• [TASK REQUIREMENTS]: Given the records below, would you repeat exactly the lines that begin at the one containing "poisoned already, leaves" and end at the one containing "if r.1 then", inclusive?
MATERIALS PROVIDED Start Marker
-- ==== Sys2Proof/Machine/Dome.lean ====
section
/-! DEFINITION. Domes and edge arbiters (10): error correction and patrol scrub (R306-R309), arbitration (R317-R321), and
the writes of their objects (R315, R321). -/

namespace Sys2Proof.Machine

open Sys2Proof

/-! Error correction (R306-R310). -/

/-- What a check of a codeword comes to. -/
inductive LineCheck where
  | good
  | corrected (die : Nat)
  | bad
  | silent (data : Bytes)
deriving DecidableEq, Repr

/-- The outcome of a check by the guarantees of Table 10-3; `er` is the erased die, 0xFF for none. -/
def checkLine (er : Nat) : LineErr → LineCheck
  | .clean => .good
  | .oneDie d => if er = 0xFF ∨ er = d then .corrected d else .bad
  | .twoDies _ _ => .bad
  | .other => .bad
  | .undetected b => .silent b

/-- One corrected read of die `k` of dome `d`: counted, the first in the scrub period raises DOME_CE, and at the threshold
the die is erased unless one is erased already (R307, R308). -/
def State.correct (s : State) (d k : Nat) : State :=
  let i := 0x3020 + d
  let key := 16 * d + k
  let n := mapGet 0 s.eccCnt key + 1
  let b := s.blobGet 0 i 9
  let s1 := (s.odAdd 0 i 1 1).blobSet 0 i 9 (patchBytes b (8 * k) (leBytes 8 (fieldAt b (8 * k) 8 + 1)))
  let s2 := { s1 with eccCnt := mapSet 0 s1.eccCnt key n }
  let s3 := if mapGet false s2.ceSeen key then s2
    else { s2 with ceSeen := mapSet false s2.ceSeen key true }.raiseOpen 0x0302 (unitId 4 d) (s.domePart d) (islDome d) [d, k]
  if s3.odGet 0 i 4 ≤ n ∧ s3.odGet 0 i 3 = 0xFF then s3.odSet 0 i 3 k else s3

/-- A dome reads line `l` and checks it (R306): a correction is counted and written back; an uncorrectable error, or a line
poisoned already, leaves the line poisoned. Answers whether the line is bad. -/
def State.readLine (s : State) (l : Nat) (err : LineErr) : Bool × State :=
  let d := domeOf (64 * l)
  if mapGet false s.poison l then (true, s)
  else match checkLine (s.odGet 0 (0x3020 + d) 3) err with
    | .good => (false, s)
    | .corrected k => (false, s.correct d k)
    | .bad => (true, s.setPoison l true)
    | .silent b => (false, s.domePut (64 * l) (padTo 64 b))

/-- A management read of line `l`: a bad line is counted and raises DOME_UE (R309). -/
def State.manageLine (s : State) (l : Nat) (err : LineErr) : State :=
  let r := s.readLine l err
  if r.1 then (r.2.countUe [l]).unitUe (r.2.domePart (domeOf (64 * l))) [l] else r.2

/-- DOME_LINE_READ (R306): the line is checked for requester `reader` of its port. The operation of another requester than
management has a command of its own, which meets the poisoned line, counts it and raises its one DOME_UE (R309, log 21). -/
def execDomeLineRead (line : Nat) (err : LineErr) (reader : Nat) (s : State) : Res := liveEvent s fun s =>
  if addrExists (64 * line) then (if reader = 6 then s.manageLine line err else (s.readLine line err).2) else s

/-- Lines of one dome. -/
def domeLines : Nat := domeBytes / 64

/-- The patrol pass of dome `d` goes on to its next line; the pass completes at the last one (R307). -/
def State.scrubOn (s : State) (d : Nat) : State :=
  let k := mapGet 0 s.scrubAt d
  if k + 1 = domeLines then { s with scrubAt := mapSet 0 s.scrubAt d 0 }.odAdd 0 (0x3020 + d) 6 1
  else { s with scrubAt := mapSet 0 s.scrubAt d (k + 1) }

/-- PATROL_SCRUB_READ (R307): the next line of the dome's pass, read as traffic of the management requester: through the
dome port (R317), with back-invalidation (R316); a cut-off requester's read is refused and completes without effect
(R320). -/
def execPatrolScrubRead (d : Nat) (err : LineErr) (s : State) : Res := liveEvent s fun s =>
  let l := d * 2 ^ 31 + mapGet 0 s.scrubAt d
  s.portGate manageUnit 4 [(64 * l, 64)] (fun s => s.scrubOn d) fun s => (s.manageLine l err).scrubOn d

/-- A new scrub period of dome `d`: the counts toward erasure and the first-correction rule start again (R307). -/
def State.newScrubPeriod (s : State) (d : Nat) : State :=
  { s with eccCnt := s.eccCnt.filter fun e => e.1 / 16 != d
           ceSeen := s.ceSeen.filter fun e => e.1 / 16 != d }

/-- A write of the scrub period: a new period begins and the pass starts again from the first line (R307). -/
def writeScrubPeriod (d val : Nat) (s : State) : CmdRes :=
  if val < 3600 ∨ 2 ^ 32 ≤ val then (stRefused, s)
  else
    let s1 := (s.odSet 0 (0x3020 + d) 5 val).newScrubPeriod d
    (stDone, { s1 with scrubAt := mapSet 0 s1.scrubAt d 0 })

/-- SCRUB_PERIOD_WRITE (R307). -/
def execScrubPeriodWrite (d val : Nat) (s : State) : Res := runDevCmd s (writeScrubPeriod d val s)

/-- SCRUB_PERIOD_END (R307). -/
def execScrubPeriodEnd (d : Nat) (s : State) : Res := liveEvent s fun s => s.newScrubPeriod d

/-! Edge arbiters (R317-R321). -/

/-- The edge has a requester of that number (Table 10-6). -/
def edgeHas (e r : Nat) : Bool := decide (r < 16) && edgeWordDefault e r != 0

/-- A setting of the edge as its arbiter uses it (R321). -/
def State.setting (s : State) (e sub : Nat) : Nat :=
  (((s.edge e).inUse.find? fun x => x.1 = sub).map (·.2)).getD (s.odGet 0 (0x3200 + e) sub)

/-- Rank of requester `r` at edge `e`. -/
def State.rankOf (s : State) (e r : Nat) : Nat := bitsOf (s.setting e (0x10 + r)) 8 2

/-- Weight of requester `r` at edge `e`. -/
def State.weightOf (s : State) (e r : Nat) : Nat := bitsOf (s.setting e (0x10 + r)) 0 8

/-- The next requester after `t` in ascending number, cyclically, that is in `ask`. -/
def nextAsker (t : Nat) (ask : List Nat) : Nat :=
  ((List.range 16).map fun k => (t + 1 + k) % 16).find? (fun r => ask.contains r) |>.getD t

/-- The grant of one rank (R317): the requester, and the arbiter after it. -/
def grantRank (s : State) (e k : Nat) (ask : List Nat) : Nat × Edge :=
  let g := s.edge e
  let t := mapGet 0 g.turn k
  let n := mapGet 0 g.run k
  let keep := ask.contains t && decide (n < s.weightOf e t)
  let r := if keep then t else nextAsker t ask
  (r, { g with turn := mapSet 0 g.turn k r, run := mapSet 0 g.run k (if keep then n + 1 else 1) })

/-- The grant of a slot without a lock: rank 0 first; none where nobody asks (R317). -/
def pickGrant (s : State) (e : Nat) (asks : List Nat) : Option (Nat × Edge) :=
  (List.range 4).findSome? fun k =>
    let ask := asks.filter fun r => s.rankOf e r = k && !s.cutOff e r
    if ask = [] then none else some (grantRank s e k ask)

/-- Partition a fault of edge `e` belongs to, 4 for none. -/
def State.edgePart (s : State) (e : Nat) : Nat :=
  if e < 16 then s.domePart e else if 0x20 ≤ e ∧ e < 0x44 then s.portPart (e - 0x20) else 4

/-- Island of edge `e` (Table 15-4). -/
def edgeIsland (e : Nat) : Nat :=
  if e < 16 then islDome e else if e = 0x10 then islSpire 1 else if e = 0x50 then islSpire 0 else islSpire 2

/-- The lock's owner is cut off (R320): the lock ends, the rest of its sequence and its other transfers are refused, and
GRANT_OVERHOLD is raised with the edge and the requester. -/
def State.cutOffOwner (s : State) (e : Nat) : State :=
  match (s.edge e).lock with
  | none => s
  | some r =>
    let i := 0x3200 + e
    let s1 := s.setEdge e { s.edge e with lock := none, held := 0 }
    let s2 := (s1.odSet 0 i 4 (setBit (s1.odGet 0 i 4) r true)).odAdd 0 i 6 1
    let s3 := s2.raiseOpen 0x0312 (unitId 7 e) (s2.edgePart e) (edgeIsland e) [e, r]
    let t := if r = 0 then e / 2 else r - 8
    if r = 0 ∨ 8 ≤ r then (List.range 128).foldl (fun u k => u.pump (128 * t + k)) s3 else s3

/-- GRANT_OVERHOLD (R320): the lock has held its edge for more slots than the hold limit. -/
def execGrantOverhold (e : Nat) (s : State) : Res := liveEvent s fun s =>
  if s.setting e 2 < (s.edge e).held then s.cutOffOwner e else s

/-- Requester that a wait key belongs to at edge `e`: at a dome port a tower's spar has a key of its own (R318). -/
def keyRequester (e k : Nat) : Nat := if k < 16 then k else sparRequester (k - 16) e

/-- Slots the longest waiting request of requester `r` at edge `e` has asked for in vain (R318). -/
def State.waitOf (s : State) (e r : Nat) : Nat :=
  (((s.edge e).waits.filter fun w => keyRequester e w.1 = r).map (·.2)).foldl max 0

/-- STARVE (R318): a request of requester `r` has waited `wait` slots, more than the limit; once until its next grant. -/
def execStarve (e r wait : Nat) (s : State) : Res := liveEvent s fun s =>
  let g := s.edge e
  if edgeHas e r ∧ s.setting e 1 < wait ∧ wait = s.waitOf e r ∧ ¬ g.starved.contains r then
    ((s.setEdge e { g with starved := setIns g.starved r }).odAdd 0 (0x3200 + e) 5 1).raiseOpen 0x0311 (unitId 7 e)
      (s.edgePart e) (edgeIsland e) [e, r, s.rankOf e r, wait]
  else s

/-- A setting's value before a write stays in use while a lock is open (R321). -/
def State.keepInUse (s : State) (e sub : Nat) : State :=
  let g := s.edge e
  if g.lock.isSome ∧ ¬ g.inUse.any (fun x => x.1 = sub) then
    s.setEdge e { g with inUse := g.inUse ++ [(sub, s.odGet 0 (0x3200 + e) sub)] }
  else s

/-- The value fits the setting :`sub` of edge `e` (Table 10-8). -/
def settingFits (e sub val : Nat) : Bool :=
  if sub = 1 then 1 ≤ val && val < 65536
  else if sub = 2 then 64 ≤ val && val < 65536
  else if 0x10 ≤ sub ∧ sub ≤ 0x1F then edgeHas e (sub - 0x10) && bitsOf val 0 8 != 0 && decide (val < 65536)
  else false

/-- A write of a rank, weight or limit (R321); reserved bits are ignored (R12). -/
def writeSetting (e sub val : Nat) (s : State) : CmdRes :=
  if settingFits e sub val then
    (stDone, (s.keepInUse e sub).odSet 0 (0x3200 + e) sub (if 0x10 ≤ sub then val % 1024 else val))
  else (stRefused, s)

/-- ARBITER_SETTING_WRITE (R321). -/
def execArbiterSettingWrite (e sub val : Nat) (s : State) : Res := runDevCmd s (writeSetting e sub val s)

/-- The re-enable command (R320): the requester's cut-off at the edge is cleared. -/
def cmdReEnable (e val token : Nat) (s : State) : CmdRes :=
  if edgeHas e val then
    let i := 0x3200 + e
    let s1 := s.odSet 0 i 4 (setBit (s.odGet 0 i 4) val false)
    (stDone, s1.completeUnit (s.edgePart e) i 3 0 token val [])
  else (stRefused, s)

/-- RE_ENABLE (R320). -/
def execReEnable (e val token : Nat) (s : State) : Res := runDevCmd s (cmdReEnable e val token s)

/-! Turn tables (R301, R321). -/

/-- Every entry names a logical spar or is 0xFF. -/
def turnTableOk (b : Bytes) : Bool := b.length = 256 && b.all fun x => decide (x.toNat < 128) || x = 0xFF

/-- The home pointer of dome `d`. -/
def State.homeOf (s : State) (d : Nat) : HomePtr := mapGet {} s.homePtr d

/-- The remote pointer of tower `t`. -/
def State.remoteOf (s : State) (t : Nat) : HomePtr := mapGet {} s.remPtr t

/-- A pointer keeps the table in use before a write. -/
def HomePtr.keep (h : HomePtr) (old : Bytes) : HomePtr := { h with table := some (h.table.getD old) }

/-- A write of a tower's home or remote turn table, taken whole by each port at its next slot without a lock (R321). -/
def writeTurnTable (t : Nat) (remote : Bool) (data : Bytes) (s : State) : CmdRes :=
  if turnTableOk data then
    let i := 0x3010 + t + (if remote then 8 else 0)
    let old := s.blobGet 0 i 0
    let s1 : State :=
      if remote then { s with remPtr := mapSet {} s.remPtr t ((s.remoteOf t).keep old) }
      else { s with homePtr := [2 * t, 2 * t + 1].foldl (fun m d => mapSet {} m d ((s.homeOf d).keep old)) s.homePtr }
    (stDone, s1.blobSet 0 i 0 data)
  else (stRefused, s)

/-- TURN_TABLE_WRITE (R321). -/
def execTurnTableWrite (t : Nat) (remote : Bool) (data : Bytes) (s : State) : Res :=
  runDevCmd s (writeTurnTable t remote data s)

/-! The window (R315). -/

/-- A window segment (Table 10-7). -/
structure Segment where
  /-- VALID -/
  valid : Bool
  /-- DOME -/
  dome : Nat
  /-- START, GiB -/
  start : Nat
  /-- LENGTH, GiB -/
  len : Nat
deriving DecidableEq, Repr

/-- A segment's fields. -/
def segmentOf (w : Nat) : Segment :=
  { valid := bitAt w 31, dome := bitsOf w 27 4, start := bitsOf w 20 7, len := bitsOf w 13 7 }

/-- Window segments in order. -/
def State.segments (s : State) : List Segment := (List.range 16).map fun i => segmentOf (s.odGet 0 0x3100 (i + 1))

/-- The valid segments keep the rules of R315. -/
def segmentsOk (towers : Nat) (l : List Segment) : Bool :=
  let v := l.filter (·.valid)
  (v.all fun g => towers.testBit (g.dome / 2) && 1 ≤ g.len && g.len ≤ 96 && g.start + g.len ≤ 96) &&
  decide ((v.map (·.len)).sum ≤ 1024) &&
  v.zipIdx.all fun x => v.zipIdx.all fun y =>
    x.2 = y.2 || x.1.dome != y.1.dome || decide (x.1.start + x.1.len ≤ y.1.start) || decide (y.1.start + y.1.len ≤ x.1.start)

/-- A write of window segment `i`, 0 to 15 (R315): busy while the decoder is committed. -/
def writeSegment (i val : Nat) (s : State) : CmdRes :=
  let w := val / 2 ^ 13 * 2 ^ 13 % 2 ^ 32
  if s.cxl.hdmCommitted then (stBusy, s)
  else if segmentsOk (s.towerMask 0) (s.segments.set i (segmentOf w)) then (stDone, s.odSet 0 0x3100 (i + 1) w)
  else (stRefused, s)

/-- WINDOW_SEGMENT_WRITE (R315). -/
def execWindowSegmentWrite (i val : Nat) (s : State) : Res := runDevCmd s (writeSegment i val s)

end Sys2Proof.Machine
end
MATERIALS PROVIDED End Marker
• [RESPONSE FOR THIS EXERCISE]:
poisoned already, leaves the line poisoned. Answers whether the line is bad. -/
def State.readLine (s : State) (l : Nat) (err : LineErr) : Bool × State :=
  let d := domeOf (64 * l)
  if mapGet false s.poison l then (true, s)
  else match checkLine (s.odGet 0 (0x3020 + d) 3) err with
    | .good => (false, s)
    | .corrected k => (false, s.correct d k)
    | .bad => (true, s.setPoison l true)
    | .silent b => (false, s.domePut (64 * l) (padTo 64 b))

/-- A management read of line `l`: a bad line is counted and raises DOME_UE (R309). -/
def State.manageLine (s : State) (l : Nat) (err : LineErr) : State :=
  let r := s.readLine l err
  if r.1 then (r.2.countUe [l]).unitUe (r.2.domePart (domeOf (64 * l))) [l] else r.2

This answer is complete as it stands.